* **What is required**
When you reach the line containing "-- ==== Sys2Proof/Machine/Step.lean" in the entries below, begin reproducing lines exactly, and stop once the line containing "spells one. -/" is done.

[Collected data entries]

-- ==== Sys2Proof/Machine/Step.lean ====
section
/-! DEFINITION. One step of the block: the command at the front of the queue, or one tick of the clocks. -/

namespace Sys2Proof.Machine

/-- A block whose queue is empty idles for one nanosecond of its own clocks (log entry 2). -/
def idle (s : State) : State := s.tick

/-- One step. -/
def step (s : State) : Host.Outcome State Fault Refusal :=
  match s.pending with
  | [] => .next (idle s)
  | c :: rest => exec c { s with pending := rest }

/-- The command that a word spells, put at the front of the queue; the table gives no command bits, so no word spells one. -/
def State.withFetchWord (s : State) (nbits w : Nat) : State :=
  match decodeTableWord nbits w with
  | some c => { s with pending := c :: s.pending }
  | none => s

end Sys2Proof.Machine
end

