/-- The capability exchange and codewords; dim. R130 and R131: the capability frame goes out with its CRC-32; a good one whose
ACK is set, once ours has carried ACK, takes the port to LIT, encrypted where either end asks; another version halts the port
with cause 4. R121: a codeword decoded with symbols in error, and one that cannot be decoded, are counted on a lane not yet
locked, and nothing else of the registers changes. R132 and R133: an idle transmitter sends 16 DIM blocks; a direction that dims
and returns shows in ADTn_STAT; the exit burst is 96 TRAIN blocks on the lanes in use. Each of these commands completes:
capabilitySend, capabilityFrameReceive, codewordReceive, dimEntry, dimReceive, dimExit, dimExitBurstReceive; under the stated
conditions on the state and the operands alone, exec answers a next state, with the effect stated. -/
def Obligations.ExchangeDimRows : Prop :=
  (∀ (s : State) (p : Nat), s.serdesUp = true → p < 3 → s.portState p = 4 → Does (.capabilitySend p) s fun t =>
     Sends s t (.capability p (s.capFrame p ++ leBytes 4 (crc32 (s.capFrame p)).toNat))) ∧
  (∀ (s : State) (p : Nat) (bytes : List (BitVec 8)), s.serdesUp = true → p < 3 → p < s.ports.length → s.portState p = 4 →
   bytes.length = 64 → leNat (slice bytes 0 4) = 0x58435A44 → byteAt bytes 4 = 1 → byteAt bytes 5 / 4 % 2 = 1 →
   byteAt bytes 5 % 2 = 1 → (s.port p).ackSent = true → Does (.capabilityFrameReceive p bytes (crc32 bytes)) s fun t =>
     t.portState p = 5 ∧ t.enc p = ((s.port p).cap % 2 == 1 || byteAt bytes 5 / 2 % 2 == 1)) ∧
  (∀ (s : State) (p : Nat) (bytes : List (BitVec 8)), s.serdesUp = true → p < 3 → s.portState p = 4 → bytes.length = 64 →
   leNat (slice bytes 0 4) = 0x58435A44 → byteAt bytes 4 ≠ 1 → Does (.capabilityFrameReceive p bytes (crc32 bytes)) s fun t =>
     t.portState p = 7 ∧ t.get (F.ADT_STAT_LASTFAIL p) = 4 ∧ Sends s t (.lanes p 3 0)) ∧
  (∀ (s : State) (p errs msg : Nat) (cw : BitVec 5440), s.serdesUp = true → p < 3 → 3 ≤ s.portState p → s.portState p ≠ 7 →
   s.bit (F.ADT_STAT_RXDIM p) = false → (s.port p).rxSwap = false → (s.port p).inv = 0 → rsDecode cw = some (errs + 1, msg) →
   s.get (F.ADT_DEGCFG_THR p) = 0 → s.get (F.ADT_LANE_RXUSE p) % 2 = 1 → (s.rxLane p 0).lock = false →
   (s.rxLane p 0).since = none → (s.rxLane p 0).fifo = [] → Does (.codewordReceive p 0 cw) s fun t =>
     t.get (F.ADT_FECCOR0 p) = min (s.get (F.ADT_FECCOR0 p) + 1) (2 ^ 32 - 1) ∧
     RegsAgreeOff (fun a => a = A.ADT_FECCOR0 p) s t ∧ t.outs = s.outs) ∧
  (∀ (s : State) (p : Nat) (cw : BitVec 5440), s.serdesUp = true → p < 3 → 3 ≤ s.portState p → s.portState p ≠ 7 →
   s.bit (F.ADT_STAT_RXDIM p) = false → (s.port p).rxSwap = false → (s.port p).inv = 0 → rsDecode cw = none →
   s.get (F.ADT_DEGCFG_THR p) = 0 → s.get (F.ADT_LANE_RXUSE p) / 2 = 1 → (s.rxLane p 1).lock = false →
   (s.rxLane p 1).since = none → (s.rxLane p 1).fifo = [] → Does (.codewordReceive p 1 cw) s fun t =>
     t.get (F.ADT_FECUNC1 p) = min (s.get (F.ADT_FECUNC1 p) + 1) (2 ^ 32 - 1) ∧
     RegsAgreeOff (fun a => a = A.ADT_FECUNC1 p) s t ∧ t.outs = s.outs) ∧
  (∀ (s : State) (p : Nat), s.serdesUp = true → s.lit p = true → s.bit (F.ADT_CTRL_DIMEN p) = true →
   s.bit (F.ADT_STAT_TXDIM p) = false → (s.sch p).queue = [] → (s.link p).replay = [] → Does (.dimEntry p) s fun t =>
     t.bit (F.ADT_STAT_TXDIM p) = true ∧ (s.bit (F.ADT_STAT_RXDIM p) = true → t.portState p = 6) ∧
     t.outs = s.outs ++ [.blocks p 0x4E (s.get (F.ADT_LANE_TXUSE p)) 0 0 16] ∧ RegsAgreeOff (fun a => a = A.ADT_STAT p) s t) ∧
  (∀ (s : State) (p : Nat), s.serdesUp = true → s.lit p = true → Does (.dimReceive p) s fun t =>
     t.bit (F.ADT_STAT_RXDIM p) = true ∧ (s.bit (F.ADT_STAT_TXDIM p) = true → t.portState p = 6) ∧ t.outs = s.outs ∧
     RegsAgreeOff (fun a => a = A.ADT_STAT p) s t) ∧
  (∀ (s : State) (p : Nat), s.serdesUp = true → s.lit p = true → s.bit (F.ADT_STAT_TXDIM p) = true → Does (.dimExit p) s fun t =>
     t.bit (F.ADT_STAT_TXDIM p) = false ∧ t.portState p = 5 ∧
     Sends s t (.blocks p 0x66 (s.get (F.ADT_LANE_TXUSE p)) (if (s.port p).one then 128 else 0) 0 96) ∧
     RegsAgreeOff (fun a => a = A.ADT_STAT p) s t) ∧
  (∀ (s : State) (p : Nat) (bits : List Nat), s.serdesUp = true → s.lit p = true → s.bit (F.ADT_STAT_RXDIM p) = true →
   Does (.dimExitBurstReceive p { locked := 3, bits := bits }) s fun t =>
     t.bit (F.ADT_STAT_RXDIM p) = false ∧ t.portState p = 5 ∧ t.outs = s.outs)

...

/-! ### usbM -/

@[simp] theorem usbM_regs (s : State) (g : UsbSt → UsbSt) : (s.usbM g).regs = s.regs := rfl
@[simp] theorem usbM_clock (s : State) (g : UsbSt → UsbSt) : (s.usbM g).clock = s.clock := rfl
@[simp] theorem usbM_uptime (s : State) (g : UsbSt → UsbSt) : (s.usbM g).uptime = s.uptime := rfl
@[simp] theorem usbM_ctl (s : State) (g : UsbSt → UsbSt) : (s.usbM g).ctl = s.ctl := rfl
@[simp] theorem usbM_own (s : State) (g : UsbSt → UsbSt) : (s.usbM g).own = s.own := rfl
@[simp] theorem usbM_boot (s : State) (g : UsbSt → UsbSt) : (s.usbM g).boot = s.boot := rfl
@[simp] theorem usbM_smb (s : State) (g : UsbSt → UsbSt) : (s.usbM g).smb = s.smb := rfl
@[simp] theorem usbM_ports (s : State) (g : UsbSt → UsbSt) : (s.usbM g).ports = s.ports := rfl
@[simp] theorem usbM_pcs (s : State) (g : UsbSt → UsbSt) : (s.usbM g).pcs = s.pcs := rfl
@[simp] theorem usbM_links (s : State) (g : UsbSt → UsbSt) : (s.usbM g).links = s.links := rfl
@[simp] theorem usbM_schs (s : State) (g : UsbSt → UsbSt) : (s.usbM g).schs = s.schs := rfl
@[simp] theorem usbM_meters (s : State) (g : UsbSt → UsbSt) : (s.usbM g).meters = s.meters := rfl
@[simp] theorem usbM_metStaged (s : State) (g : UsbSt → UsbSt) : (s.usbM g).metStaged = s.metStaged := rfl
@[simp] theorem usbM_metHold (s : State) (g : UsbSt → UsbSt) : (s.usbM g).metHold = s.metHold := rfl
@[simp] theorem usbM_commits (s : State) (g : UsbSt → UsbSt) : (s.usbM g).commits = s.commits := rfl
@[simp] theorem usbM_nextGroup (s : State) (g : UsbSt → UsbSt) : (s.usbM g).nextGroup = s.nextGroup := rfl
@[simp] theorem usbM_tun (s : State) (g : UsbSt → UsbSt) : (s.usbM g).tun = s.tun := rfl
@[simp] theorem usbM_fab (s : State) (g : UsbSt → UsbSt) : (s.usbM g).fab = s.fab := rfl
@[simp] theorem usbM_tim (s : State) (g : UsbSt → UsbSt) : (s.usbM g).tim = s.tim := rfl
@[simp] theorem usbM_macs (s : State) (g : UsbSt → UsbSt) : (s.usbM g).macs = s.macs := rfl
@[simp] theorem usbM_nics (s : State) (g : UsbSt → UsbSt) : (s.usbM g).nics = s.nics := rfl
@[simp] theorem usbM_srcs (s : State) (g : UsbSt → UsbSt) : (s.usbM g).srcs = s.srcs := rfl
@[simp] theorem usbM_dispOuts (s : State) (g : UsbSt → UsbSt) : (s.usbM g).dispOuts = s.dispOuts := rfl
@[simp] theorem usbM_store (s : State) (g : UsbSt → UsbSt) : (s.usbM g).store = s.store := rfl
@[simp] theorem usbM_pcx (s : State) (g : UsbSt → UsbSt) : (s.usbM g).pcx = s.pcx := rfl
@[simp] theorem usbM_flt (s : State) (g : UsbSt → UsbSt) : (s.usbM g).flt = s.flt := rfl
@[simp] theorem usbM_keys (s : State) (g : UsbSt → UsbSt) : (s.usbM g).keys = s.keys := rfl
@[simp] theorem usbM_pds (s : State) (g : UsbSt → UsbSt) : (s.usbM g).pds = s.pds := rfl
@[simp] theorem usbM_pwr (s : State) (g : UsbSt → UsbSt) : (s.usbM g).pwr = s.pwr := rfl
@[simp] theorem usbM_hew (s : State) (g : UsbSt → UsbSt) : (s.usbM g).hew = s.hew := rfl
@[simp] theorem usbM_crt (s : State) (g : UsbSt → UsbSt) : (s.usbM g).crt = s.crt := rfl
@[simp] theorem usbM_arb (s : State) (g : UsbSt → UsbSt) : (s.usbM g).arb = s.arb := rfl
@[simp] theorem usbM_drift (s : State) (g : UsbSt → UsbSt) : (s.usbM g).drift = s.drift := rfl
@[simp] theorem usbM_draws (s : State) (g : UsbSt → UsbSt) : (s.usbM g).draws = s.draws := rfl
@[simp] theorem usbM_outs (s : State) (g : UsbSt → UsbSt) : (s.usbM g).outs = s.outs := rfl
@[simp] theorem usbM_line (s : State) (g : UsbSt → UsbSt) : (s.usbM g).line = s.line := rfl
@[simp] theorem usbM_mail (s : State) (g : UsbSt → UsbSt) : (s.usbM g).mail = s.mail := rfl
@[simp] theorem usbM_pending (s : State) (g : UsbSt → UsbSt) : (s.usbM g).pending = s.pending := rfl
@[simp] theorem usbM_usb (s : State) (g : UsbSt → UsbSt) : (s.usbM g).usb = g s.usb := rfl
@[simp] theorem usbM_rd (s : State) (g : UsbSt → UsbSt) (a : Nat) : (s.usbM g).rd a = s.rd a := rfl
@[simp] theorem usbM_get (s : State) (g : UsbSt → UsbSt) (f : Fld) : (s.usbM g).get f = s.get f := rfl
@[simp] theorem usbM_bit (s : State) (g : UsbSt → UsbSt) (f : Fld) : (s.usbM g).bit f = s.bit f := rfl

* **Written reply**
-- ==== Sys2Proof/Machine/Step.lean ====
section
/-! DEFINITION. One step of the block: the command at the front of the queue, or one tick of the clocks. -/

namespace Sys2Proof.Machine

/-- A block whose queue is empty idles for one nanosecond of its own clocks (log entry 2). -/
def idle (s : State) : State := s.tick

/-- One step. -/
def step (s : State) : Host.Outcome State Fault Refusal :=
  match s.pending with
  | [] => .next (idle s)
  | c :: rest => exec c { s with pending := rest }

/-- The command that a word spells, put at the front of the queue; the table gives no command bits, so no word spells one. -/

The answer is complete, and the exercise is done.